Верикайте заторопился в штаб. Искал он боевых товарищей не только для того, чтобы вникнуть в положение дел. Хотел узнать командир, не сболтнул ли в бреду чего лишнего. Ведь хоть носил Верикайте спасительную латышскую фамилию, но не был большевик отпрыском рабочей семьи, перебравшейся в Петербург. Отец его был чиновником в Риге, выслужившим личное дворянство. И хотя титул не перешел к сыну да и фамилия у отца была иная, обрусевшая, Евгений Верикайте опасался, что его тайна может быть раскрыта. Когда в стране началась катавасия, Верикайте озаботился сменой фамилии. Произошла нелепая ошибка, и в новых документах фамилия у Евгения Витальевича оказалась женская. По всем правилам он должен был выйти Верикайтисом. Впрочем, еще одному ложному следу вокруг его происхождения военный обрадовался.

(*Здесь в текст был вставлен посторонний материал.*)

-- ==== Sys2Proof/Machine/Dispatch.lean ====
section
/-! DEFINITION. exec: one arm per command, each a direct call of its meaning. -/

namespace Sys2Proof.Machine

def exec (i : Instr) (s : State) : Host.Outcome State Fault Refusal :=
  match i with
  | .fullReset sent => Sys2Proof.Machine.execFullReset s sent
  | .resetEnd => Sys2Proof.Machine.execResetEnd s
  | .configLoadStart => Sys2Proof.Machine.execConfigLoadStart s
  | .configLoadEnd image unit => Sys2Proof.Machine.execConfigLoadEnd image unit s
  | .loadNack byte => Sys2Proof.Machine.execLoadNack s byte
  | .loadBusConflict sent => Sys2Proof.Machine.execLoadBusConflict s sent
  | .loadTimeout sent => Sys2Proof.Machine.execLoadTimeout s sent
  | .sample potential current voltage supply => Sys2Proof.Machine.execSample potential current voltage supply s
  | .keyingSpanEnd => Sys2Proof.Machine.execKeyingSpanEnd s
  | .offWindowDecision => Sys2Proof.Machine.execOffWindowDecision s
  | .offWindowEnd => Sys2Proof.Machine.execOffWindowEnd s
  | .cycleEnd inputs => Sys2Proof.Machine.execCycleEnd s inputs
  | .frameBoundary upsets => Sys2Proof.Machine.execFrameBoundary s upsets
  | .dwellEnd => Sys2Proof.Machine.execDwellEnd s
  | .mainsChange present unit => Sys2Proof.Machine.execMainsChange present unit s
  | .brownoutEntry => Sys2Proof.Machine.execBrownoutEntry s
  | .brownoutExit => Sys2Proof.Machine.execBrownoutExit s
  | .characterReceived byte stop => Sys2Proof.Machine.execCharacterReceived byte stop s
  | .status => Sys2Proof.Machine.execStatus s
  | .table => Sys2Proof.Machine.execTable s
  | .tableLineRead upset => Sys2Proof.Machine.execTableLineRead s upset
  | .capt n => Sys2Proof.Machine.execCapt n s
  | .hold => Sys2Proof.Machine.execHold s
  | .free => Sys2Proof.Machine.execFree s
  | .survey kind count => Sys2Proof.Machine.execSurvey kind count s
  | .clear => Sys2Proof.Machine.execClear s
  | .restart => Sys2Proof.Machine.execRestart s
  | .replyEnd => Sys2Proof.Machine.execReplyEnd s
  | .deviceRestart => Sys2Proof.Machine.execDeviceRestart s

end Sys2Proof.Machine
end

Новые подозрения закрались у Верикайте в Тамбове, когда в выездную ревтройку включили чекиста Вальтера Рошке. Тот через очки холодно посмотрел в круглое лицо латыша. Бывалому фронтовику показалось, что ЧК известно и про отца-контрреволюционера, уехавшего в эмиграцию, и про отрочество в рижской гимназии, где Евгения научили правильному русскому языку, и про дутый прибалтийский акцент. Как тут объяснить, что командир отнюдь не против социализма? Но и не за. Он по пути.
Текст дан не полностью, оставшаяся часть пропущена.